The best words to describe the outlook for the future of the Philippines this year are resilience and promise. The BPO market is flourishing, overseas workers’ remittances have been impressive, and the economy continues to grow in strength. Investors all over the archipelago are pre-committing to new builds. In spite of challenges e.g. a mismatch between the supply of luxury property and the supply of more affordable property, demand for property in the Philippines remains buoyant.

On the whole, vacancies are few and far between on the islands and the office sector is particularly strong. It is predicted that the BPO and office market will continue to thrive in 2017. However, is thought that high levels of overseas remittance growth will not be sustained to the same extent in the future. This is due to global economic issues, including difficulties in the Middle East – a region which employs many Filipino expatriates.
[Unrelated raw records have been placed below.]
/-- An event is queued, or discarded and counted in a register (R388). -/
theorem event_frame (s : State) (code tick p1 p2 p3 : Nat) : ∃ e r, s.event code tick p1 p2 p3 = { s with evr := e, regs := r } := by
  unfold State.event State.record
  split <;> exact ⟨_, _, rfl⟩

theorem faultL_frame (s : State) (src kind stamp p2 p3 : Nat) :
    ∃ f e r, s.faultL src kind stamp p2 p3 = { s with flt := f, evr := e, regs := r } := by
  obtain ⟨e, r, h⟩ := event_frame (s.raiseL src kind stamp) (raiseCode src kind) stamp src p2 p3
  exact ⟨_, e, r, h⟩

theorem faultD_frame (s : State) (d : Die) (src kind stamp p2 p3 : Nat) :
    ∃ a b c e r, s.faultD d src kind stamp p2 p3 = { s with linkP0 := a, linkP1 := b, linkV := c, evr := e, regs := r } := by
  obtain ⟨a, b, c, hd⟩ := raiseD_frame s d src kind stamp
  obtain ⟨e, r, h⟩ := event_frame (s.raiseD d src kind stamp) (raiseCode src kind) stamp src p2 p3
  rw [hd] at h
  refine ⟨a, b, c, e, r, ?_⟩
  rw [State.faultD, hd, h]

theorem setAna_frame (s : State) (d : Die) (x : DieAna) : ∃ a b c, s.setAna d x = { s with anaP0 := a, anaP1 := b, anaV := c } := by
  cases d <;> exact ⟨_, _, _, rfl⟩

theorem begin_frame (s : State) (t : Nat) : ∃ h, s.begin t = { s with host := h } := by
  unfold State.begin
  split <;> exact ⟨_, rfl⟩

/-! ### Completions (R294 to R299, R305) -/

/-- `u` is `s` but for the host interface, what it sends and the queue of raises. -/
def HostStep (s u : State) : Prop := ∃ h o f, u = { s with host := h, out := o, flt := f }

theorem HostStep.refl (s : State) : HostStep s s := ⟨_, _, _, rfl⟩

theorem HostStep.trans {s u v : State} (hu : HostStep s u) (hv : HostStep u v) : HostStep s v := by
  obtain ⟨_, _, _, rfl⟩ := hu
  obtain ⟨_, _, _, rfl⟩ := hv
  exact ⟨_, _, _, rfl⟩

theorem emit_hostStep (s : State) (o : Output) : HostStep s (s.emit o) := ⟨_, _, _, rfl⟩

theorem setCq_hostStep (s : State) (q : Nat) (x : Cq) : HostStep s (s.setCq q x) := ⟨_, _, _, rfl⟩

theorem setSq_hostStep (s : State) (q : Nat) (x : Sq) : HostStep s (s.setSq q x) := ⟨_, _, _, rfl⟩

theorem dropOp_hostStep (s : State) (t : Nat) : HostStep s (s.dropOp t) := ⟨_, _, _, rfl⟩

theorem raiseL_hostStep (s : State) (src kind stamp : Nat) : HostStep s (s.raiseL src kind stamp) := ⟨_, _, _, rfl⟩

theorem begin_hostStep (s : State) (t : Nat) : HostStep s (s.begin t) := by
  obtain ⟨h, hb⟩ := begin_frame s t
  exact ⟨h, _, _, hb⟩

theorem ite_hostStep {s u v : State} (c : Prop) [Decidable c] (hu : HostStep s u) (hv : HostStep s v) : HostStep s (if c then u else v) := by
  split
  · exact hu
  · exact hv

/-- The host writes of an operation leave the device one after the other (R297). -/
theorem hostWrites_hostStep (ws : List (Nat × List Byte)) (s : State) : HostStep s (ws.foldl (fun s w => s.emit (.hostWrite w.1 w.2)) s) := by
  induction ws generalizing s with
  | nil => exact .refl s
  | cons w ws ih => exact (emit_hostStep s _).trans (ih _)

theorem msix_hostStep (s : State) (v : Nat) : HostStep s (s.msix v) := by
  unfold State.msix
  dsimp only
  refine ite_hostStep _ (.refl s) (ite_hostStep _ ?_ (ite_hostStep _ (emit_hostStep s _) (ite_hostStep _ (.refl s) ?_)))
  · exact ⟨_, _, _, rfl⟩
  · exact ⟨_, _, _, rfl⟩

theorem moderate_hostStep (s : State) (q : Nat) : HostStep s (s.moderate q) := by
  unfold State.moderate
  dsimp only
  refine ite_hostStep _ (.refl s) (ite_hostStep _ ?_ ?_)
  · exact (setCq_hostStep s q _).trans (msix_hostStep _ _)
  · exact setCq_hostStep s q _

theorem writeCpl_hostStep (s : State) (c : Cpl) : HostStep s (s.writeCpl c) := by
  have hEntry (u : State) (a b : Output) (q : Nat) (x : Cq) : HostStep u (((u.emit a).emit b).setCq q x) :=
    ((emit_hostStep u a).trans (emit_hostStep _ b)).trans (setCq_hostStep _ q x)
  have hTag (u : State) : HostStep u (if c.refused then u else u.dropOp c.tag) := ite_hostStep _ (.refl u) (dropOp_hostStep u _)
  exact (((hostWrites_hostStep c.writes s).trans (hEntry _ _ _ _ _)).trans (hTag _)).trans (moderate_hostStep _ _)

/-- The release of a drained ring completes its removal, which may release the ring that carried it (R305). -/
theorem releaseFrom_hostStep (n : Nat) (s : State) (q : Nat) : HostStep s (s.releaseFrom n q) := by
  induction n generalizing s q with
  | zero => exact .refl s
  | succ n ih =>
    unfold State.releaseFrom
    dsimp only
    split
    · have hRaise : HostStep s (if (s.sq q).drained then (s.setSq q {}).raiseL 0x0A02 0x1A s.now else s.setSq q {}) :=
        ite_hostStep _ ((setSq_hostStep s q {}).trans (raiseL_hostStep _ _ _ _)) (setSq_hostStep s q {})
      split
      · exact hRaise
      · exact (hRaise.trans (writeCpl_hostStep _ _)).trans (ih _ _)
    · exact .refl s

theorem issue_hostStep (s : State) (c : Cpl) : HostStep s (s.issue c) := by
  have hHold : HostStep s (if c.refused then s else s.begin c.tag) := ite_hostStep _ (.refl s) (begin_hostStep s _)
  unfold State.issue
  dsimp only
  refine ite_hostStep _ (.refl s) (ite_hostStep _ ?_ ?_)
  · exact (writeCpl_hostStep s c).trans (releaseFrom_hostStep 32 _ _)
  · exact hHold.trans ⟨_, _, _, rfl⟩

theorem complete_hostStep (s : State) (t status reason stamp : Nat) (result : List Byte) (writes : List (Nat × List Byte)) :
    HostStep s (s.complete t status reason stamp result writes) := by
  unfold State.complete
  split
  · exact .refl s
  · exact ite_hostStep _ (.refl s) (issue_hostStep s _)

/-- Settles O51: the setters by their definitions, the branching operations by their frames above. -/
theorem operationFrames : Obligations.OperationFrames := by
  refine ⟨fun _ _ => rfl, fun _ _ _ => rfl, fun _ _ _ => rfl, fun _ _ _ => rfl, fun _ _ => rfl, fun _ _ _ _ => rfl, ?raiseD, ?event, ?faultL,
    ?faultD, ?begin, ?setLink, ?setAna, fun _ _ _ => rfl, fun _ _ _ => rfl, fun _ _ _ => rfl, fun _ _ _ => rfl, fun _ _ _ => rfl, fun _ _ _ => rfl,
    fun _ _ _ => rfl, fun _ _ _ => rfl, fun _ _ _ => rfl, fun _ _ _ => rfl, fun _ _ _ => rfl, fun _ _ _ => rfl, ?complete⟩
  case raiseD =>
    intro s d src kind stamp
    obtain ⟨_, _, _, h⟩ := raiseD_frame s d src kind stamp
    rw [h]
  case event =>
    intro s code tick p1 p2 p3
    obtain ⟨_, _, h⟩ := event_frame s code tick p1 p2 p3
    rw [h]
  case faultL =>
    intro s src kind stamp p2 p3
    obtain ⟨_, _, _, h⟩ := faultL_frame s src kind stamp p2 p3
    rw [h]
  case faultD =>
    intro s d src kind stamp p2 p3
    obtain ⟨_, _, _, _, _, h⟩ := faultD_frame s d src kind stamp p2 p3
    rw [h]
  case begin =>
    intro s t
    obtain ⟨_, h⟩ := begin_frame s t
    rw [h]
  case setLink =>
    intro s d l
    obtain ⟨_, _, _, h⟩ := setLink_frame s d l
    rw [h]
  case setAna =>
    intro s d x
    obtain ⟨_, _, _, h⟩ := setAna_frame s d x
    rw [h]
  case complete =>
    intro s t status reason stamp result writes
    obtain ⟨_, _, _, h⟩ := complete_hostStep s t status reason stamp result writes
    rw [h]

end Sys2Proof.Proofs.Scope
end

section
/-! PROOFS. The device at a glance: the frame cycle, votes and power operations, device reset and limp, and what one step runs. -/

namespace Sys2Proof.Proofs.Scope

open Sys2Proof Sys2Proof.Machine Sys2Proof.Safety

/-! ### The frame cycle on die L (R20, R21, R36) -/

/-- Frame 0 starts at the first multiple of 2,000 ticks at which the time base and the dies are ready for it (R36). -/
theorem frameZeroStart_due {s : State} (hs : s.started = true) (hf : s.tb.framesOn = false) (ht : s.tbSt ≠ .starting) (hn : s.now % 2000 = 0)
    (hp : s.power = Pw.waking) (hd : s.diesConfirmed = true) : s.frameZeroStart = s.frameZero s.now := by
  simp [State.frameZeroStart, hs, hf, ht, hn, hp, hd]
As an investment prospect, Manila’s placement has shifted dramatically in 2017. Data from PwC on historical investment prospect rankings shows that Manila has moved up the ranks from 8th place in 2015 and 2016 to the third most promising city for investment in the Asia-Pacific region. The Philippines’ capital city is now ahead of Sydney, Hong Kong, and Singapore in terms of investment promise. Manila is placing itself as a highly desirable city for real estate.
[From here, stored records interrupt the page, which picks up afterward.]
-- ==== Sys2Proof/Laws/Ops.lean ====
section
/-! SUPPORT. For each shared operation, once, everything it does. -/

namespace Sys2Proof.Machine

/-! ### Bit fields -/

@[simp] theorem highNibble_toNat (v : Byte) : (highNibble v).toNat = v.toNat / 16 := by
  have := v.isLt
  simp only [highNibble, BitVec.extractLsb'_toNat, Nat.shiftRight_eq_div_pow]
  omega

@[simp] theorem lowNibble_toNat (v : Byte) : (lowNibble v).toNat = v.toNat % 16 := by
  simp [lowNibble]

@[simp] theorem highNibble_append (a b : Nibble) : highNibble (a ++ b) = a := by
  apply BitVec.eq_of_toNat_eq
  have := a.isLt
  have := b.isLt
  rw [highNibble_toNat, BitVec.toNat_append, Nat.shiftLeft_eq, ← Nat.shiftLeft_eq,
    ← Nat.shiftLeft_add_eq_or_of_lt (by omega), Nat.shiftLeft_eq]
  omega

@[simp] theorem lowNibble_append (a b : Nibble) : lowNibble (a ++ b) = b := by
  apply BitVec.eq_of_toNat_eq
  have := b.isLt
  rw [lowNibble_toNat, BitVec.toNat_append, ← Nat.shiftLeft_add_eq_or_of_lt (by omega),
    Nat.shiftLeft_eq]
  omega

/-- A byte is its two nibbles, the more significant first. -/
@[simp] theorem highNibble_append_lowNibble (v : Byte) : highNibble v ++ lowNibble v = v := by
  apply BitVec.eq_of_toNat_eq
  have h := (lowNibble v).isLt
  rw [BitVec.toNat_append, ← Nat.shiftLeft_add_eq_or_of_lt h, Nat.shiftLeft_eq, highNibble_toNat,
    lowNibble_toNat]
  omega

/-- The page of `nxt` with the low eight bits replaced, as a number (44_control_flow.md R220). -/
theorem pageTarget_toNat (nxt : Addr) (a8 : Byte) :
    (pageTarget nxt a8).toNat = nxt.toNat / 256 * 256 + a8.toNat := by
  have h := a8.isLt
  have h' := nxt.isLt
  rw [pageTarget, BitVec.toNat_append, ← Nat.shiftLeft_add_eq_or_of_lt h, Nat.shiftLeft_eq,
    BitVec.extractLsb'_toNat, Nat.shiftRight_eq_div_pow]
  omega

/-- The two parts of a 12-bit address, more significant first, as a number (20_memory.md R57). -/
theorem addr_append_toNat (h : Nibble) (l : Byte) :
    BitVec.toNat (w := 12) (h ++ l) = h.toNat * 256 + l.toNat := by
  have := l.isLt
  rw [BitVec.toNat_append, ← Nat.shiftLeft_add_eq_or_of_lt l.isLt, Nat.shiftLeft_eq]

/-- The high four bits of an address built from its parts. -/
theorem extract_high_append (h : Nibble) (l : Byte) :
    BitVec.extractLsb' (n := 12) 8 4 (h ++ l) = h := by
  apply BitVec.eq_of_toNat_eq
  have := h.isLt
  have := l.isLt
  rw [BitVec.extractLsb'_toNat, addr_append_toNat, Nat.shiftRight_eq_div_pow]
  omega

/-- The low eight bits of an address built from its parts. -/
theorem extract_low_append (h : Nibble) (l : Byte) :
    BitVec.extractLsb' (n := 12) 0 8 (h ++ l) = l := by
  apply BitVec.eq_of_toNat_eq
  have := l.isLt
  rw [BitVec.extractLsb'_toNat, addr_append_toNat, Nat.shiftRight_eq_div_pow]
  omega

/-- An address is its high four bits and its low eight. -/
theorem append_extract (a : Addr) : (a.extractLsb' 8 4 ++ a.extractLsb' 0 8 : Addr) = a := by
  apply BitVec.eq_of_toNat_eq
  have := a.isLt
  rw [addr_append_toNat, BitVec.extractLsb'_toNat, BitVec.extractLsb'_toNat,
    Nat.shiftRight_eq_div_pow, Nat.shiftRight_eq_div_pow]
  omega

/-! ### General registers and pairs -/

@[simp] theorem pairHigh_val (p : Pair) : (pairHigh p).val = 2 * p.val := rfl

@[simp] theorem pairLow_val (p : Pair) : (pairLow p).val = 2 * p.val + 1 := rfl

theorem pairHigh_ne_pairLow (p q : Pair) : pairHigh p ≠ pairLow q := by
  intro h
  have := congrArg Fin.val h
  simp only [pairHigh_val, pairLow_val] at this
  omega

/-- Writing a register changes it and no other (10_state.md R20). -/
theorem State.getReg_setReg (s : State) (r q : Reg) (v : Nibble) :
    (s.setReg r v).getReg q = if q = r then v else s.getReg q := by
  simp only [State.getReg, State.setReg, Vector.getElem_set, Fin.ext_iff]
  split_ifs <;> first | rfl | omega

@[simp] theorem State.getReg_setReg_self (s : State) (r : Reg) (v : Nibble) :
    (s.setReg r v).getReg r = v := by simp [State.getReg_setReg]

theorem State.getReg_setReg_of_ne (s : State) {r q : Reg} (v : Nibble) (h : q ≠ r) :
    (s.setReg r v).getReg q = s.getReg q := by simp [State.getReg_setReg, h]

/-- Writing a pair writes its even register with bits [7:4] and its odd register with bits [3:0], and
no other register (00_scope.md R9). -/
theorem State.getReg_setPair (s : State) (p : Pair) (w : Byte) (q : Reg) :
    (s.setPair p w).getReg q = if q = pairLow p then lowNibble w
      else if q = pairHigh p then highNibble w else s.getReg q := by
  simp only [State.setPair, State.getReg_setReg]

@[simp] theorem State.getPair_setPair_self (s : State) (p : Pair) (w : Byte) :
    (s.setPair p w).getPair p = w := by
  simp [State.getPair, State.getReg_setPair, pairHigh_ne_pairLow]

/-- Two register files that read the same are the same. -/
theorem State.x_ext {s t : State} (h : ∀ r, s.getReg r = t.getReg r) : s.x = t.x := by
  apply Vector.ext
  intro i hi
  exact h ⟨i, hi⟩

theorem State.getPair_toNat (s : State) (p : Pair) :
    (s.getPair p).toNat = (s.getReg (pairHigh p)).toNat * 16 + (s.getReg (pairLow p)).toNat := by
  rw [State.getPair, BitVec.toNat_append, ← Nat.shiftLeft_add_eq_or_of_lt (BitVec.isLt _),
    Nat.shiftLeft_eq]

/-! ### Program counter -/

/-- The next-sequential address wraps modulo 4096 (10_state.md R27). -/
theorem State.nxt_toNat (s : State) (n : Nat) : (s.nxt n).toNat = (s.pc.toNat + n) % 4096 := by
  simp [State.nxt, BitVec.toNat_add]

/-! ### Call stack -/

/-- A push on a stack with room, and only there (10_state.md R29). -/
theorem State.push_eq_some {s t : State} {v : Addr} (h : s.push v = some t) :
    ∃ hd : s.depth.val < 3, t = { s with stack := s.stack.set s.depth.val v,
                                         depth := ⟨s.depth.val + 1, by omega⟩ } := by
  unfold State.push at h
  split at h
  · rename_i hd
    exact ⟨hd, (Option.some.inj h).symm⟩
  · cases h

theorem State.push_eq_none {s : State} {v : Addr} : s.push v = none ↔ s.depth.val = 3 := by
  unfold State.push
  split
  · simp only [reduceCtorEq, false_iff]; omega
  · simp only [true_iff]; omega

/-- A pop of a stack with an entry, and only there (10_state.md R29). -/
theorem State.pop_eq_some {s t : State} {v : Addr} (h : s.pop = some (v, t)) :
    ∃ hd : 0 < s.depth.val, v = s.stack[s.depth.val - 1] ∧
      t = { s with depth := ⟨s.depth.val - 1, by omega⟩ } := by
  unfold State.pop at h
  split at h
  · rename_i hd
    obtain ⟨rfl, rfl⟩ := Prod.mk.inj (Option.some.inj h)
    exact ⟨hd, rfl, rfl⟩
  · cases h

theorem State.pop_eq_none {s : State} : s.pop = none ↔ s.depth.val = 0 := by
  unfold State.pop
  split
  · simp only [reduceCtorEq, false_iff]; omega
  · simp only [true_iff]; omega

/-! ### Data memory -/

theorem dataKey_lt (bank : BitVec 3) (sel off : Nibble) : dataKey bank sel off < dataCells := by
  have := bank.isLt
  have := sel.isLt
  have := off.isLt
  simp only [dataKey, dataCells]
  omega

/-- Two nibbles share a byte cell exactly where they are a pair of one sub-register (20_memory.md R54). -/
theorem dataKey_eq_iff (b b' : BitVec 3) (e e' o o' : Nibble) :
    dataKey b e o = dataKey b' e' o' ↔ b = b' ∧ e = e' ∧ o.toNat / 2 = o'.toNat / 2 := by
  have h1 := e.isLt
  have h2 := e'.isLt
  have h3 := o.isLt
  have h4 := o'.isLt
  simp only [dataKey, ← BitVec.toNat_inj]
  omega

theorem cellNibble_setCellNibble (cell : Byte) (o o' v : Nibble) :
    cellNibble (setCellNibble cell o v) o' =
      if o.toNat % 2 = o'.toNat % 2 then v else cellNibble cell o' := by
  unfold cellNibble setCellNibble
  split_ifs <;> first | rfl | omega | simp

/-- Writing a data nibble changes it and no other nibble, its cell's other nibble included
(20_memory.md R54). -/
theorem State.readDM_writeDM (s : State) (b b' : BitVec 3) (e e' o o' v : Nibble) :
    (s.writeDM b e o v).readDM b' e' o' =
      if b' = b ∧ e' = e ∧ o' = o then v else s.readDM b' e' o' := by
  simp only [State.readDM, State.writeDM, Memory.read_write]
  by_cases hk : dataKey b' e' o' = dataKey b e o
  · obtain ⟨hb, he, ho⟩ := (dataKey_eq_iff _ _ _ _ _ _).1 hk
    subst hb he
    rw [if_pos hk, cellNibble_setCellNibble]
    have hpar : o.toNat % 2 = o'.toNat % 2 ↔ o' = o := by
      rw [← BitVec.toNat_inj]
      omega
    by_cases hoo : o' = o
    · simp [hoo]
    · simp only [hpar, hoo, if_false, and_false, hk]
  · rw [if_neg hk, if_neg]
    rintro ⟨rfl, rfl, rfl⟩
    exact hk rfl

theorem State.writeDM_dm_wf {s : State} (b : BitVec 3) (e o v : Nibble)
    (h : s.dm.wf dataCells = true) : (s.writeDM b e o v).dm.wf dataCells = true :=
  Memory.wf_write _ _ (dataKey_lt b e o) h

/-! ### Status memory -/

theorem statusKey_lt (bank : BitVec 3) (sel : Nibble) (idx : Fin 4) :
    statusKey bank sel idx < statusNibbles := by
  have := bank.isLt
  have := sel.isLt
  have := idx.isLt
  simp only [statusKey, statusNibbles]
  omega

theorem statusKey_eq_iff (b b' : BitVec 3) (e e' : Nibble) (i i' : Fin 4) :
    statusKey b e i = statusKey b' e' i' ↔ b = b' ∧ e = e' ∧ i = i' := by
  have h1 := e.isLt
  have h2 := e'.isLt
  have h3 := i.isLt
  have h4 := i'.isLt
  simp only [statusKey, ← BitVec.toNat_inj, Fin.ext_iff]
  omega

/-- Writing a status nibble changes it and no other (20_memory.md R55). -/
theorem State.readSM_writeSM (s : State) (b b' : BitVec 3) (e e' : Nibble) (i i' : Fin 4)
    (v : Nibble) :
    (s.writeSM b e i v).readSM b' e' i' =
      if b' = b ∧ e' = e ∧ i' = i then v else s.readSM b' e' i' := by
  simp only [State.readSM, State.writeSM, Memory.read_write, statusKey_eq_iff]

theorem State.writeSM_sm_wf {s : State} (b : BitVec 3) (e : Nibble) (i : Fin 4) (v : Nibble)
    (h : s.sm.wf statusNibbles = true) : (s.writeSM b e i v).sm.wf statusNibbles = true :=
  Memory.wf_write _ _ (statusKey_lt b e i) h

/-! ### Output ports -/

/-- Writing a RAM port latch changes it and no other (10_state.md R34). -/
theorem State.getRamPort_setRamPort (s : State) (b b' : BitVec 3) (c c' : BitVec 2) (v : Nibble) :
    (s.setRamPort b c v).getRamPort b' c' = if b' = b ∧ c' = c then v else s.getRamPort b' c' := by
  simp only [State.getRamPort, State.setRamPort, Vector.getElem_set]
  by_cases hb : b' = b
  · subst hb
    simp only [if_true, Vector.getElem_set, true_and, ← BitVec.toNat_inj, eq_comm]
  · have : ¬ b.toNat = b'.toNat := fun h => hb (BitVec.eq_of_toNat_eq h.symm)
    simp [hb, this]

/-- Writing a ROM port latch changes it and no other (10_state.md R34). -/
theorem State.getRomPort_setRomPort (s : State) (e e' v : Nibble) :
    (s.setRomPort e v).getRomPort e' = if e' = e then v else s.getRomPort e' := by
  simp only [State.getRomPort, State.setRomPort, Vector.getElem_set, ← BitVec.toNat_inj, eq_comm]

/-! ### Program memory -/

theorem addr_lt_progSize (a : Addr) : a.toNat < progSize := a.isLt

/-- Placing one word changes the word at its address and no other (20_memory.md R51). -/
theorem read_placeBytes_two (pm : Memory 8) (a b : Addr) (w1 w2 : Byte) :
    Memory.read (placeBytes pm a [w1, w2]) b.toNat =
      if b = a + 1 then w2 else if b = a then w1 else pm.read b.toNat := by
  simp only [placeBytes, Memory.read_write, ← BitVec.toNat_inj]

theorem placeBytes_wf (pm : Memory 8) (a : Addr) (l : List Byte) (h : pm.wf progSize = true) :
    (placeBytes pm a l).wf progSize = true := by
  induction l generalizing pm a with
  | nil => exact h
  | cons b bs ih => exact ih _ _ (Memory.wf_write _ _ (addr_lt_progSize a) h)

/-- The memories of the reset state are in canonical form. -/
theorem State.reset_memories_wf : State.reset.pm.wf progSize = true ∧
    State.reset.dm.wf dataCells = true ∧ State.reset.sm.wf statusNibbles = true := ⟨rfl, rfl, rfl⟩

end Sys2Proof.Machine
end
In order to attract more investors from abroad, the country needs to become more open to foreign capital entering the market. Measures and policy amendments relating to the real estate industry may take place under Duterte’s administration foreign investors may be attracted as a result. Although it is very unlikely that land ownership policy will change in the near future, measures may be put into place such as relaxation rules. These kinds of rules could give way to the emergence of REITs. Some investors are wary of the new policy that has accompanied the Duterte administration. However, the president has expressed his intentions to bolster the economy and boost investment in the nation so there is every reason to be positive.

According to a developer based in the Philippines who was interviewed by PwC, “The market is reaching a very heated point in the property cycle after several years of strong growth. The challenge developers will face next year is sourcing for land, so it will become harder to find new development opportunities”. Finding suitable land to build on is a challenge in any rapidly expanding global city. In recent years, developers in Metro Manila have been building up, making the skyline taller and taller and increasingly impressive. Other cities are also building up and up, including Makati and Cebu City.

What is the outlook for affordable property in 2017? All over Asia’s emerging markets, there is talk of government incentivized low-cost housing schemes to provide affordable homes to those who are suffering due to a backlog. Nothing has been announced for the Philippines yet, but the government is certainly aware of the problem and talks are expected to occur soon. Policy shifts are expected across sectors in the Philippines and this is influencing predictions for the year ahead.

The demographics of the Philippines bode well for the future. Young professionals with strong spending power will continue to drive the residential market forwards. Improved infrastructure development, increasing FDI, and solid economic fundamentals will attract businesses to the island's major cities thus boosting the office sector yet further. The country’s historic resilience in the face of global economic downturns implies that it is not easily knocked and that it will continue to thrive.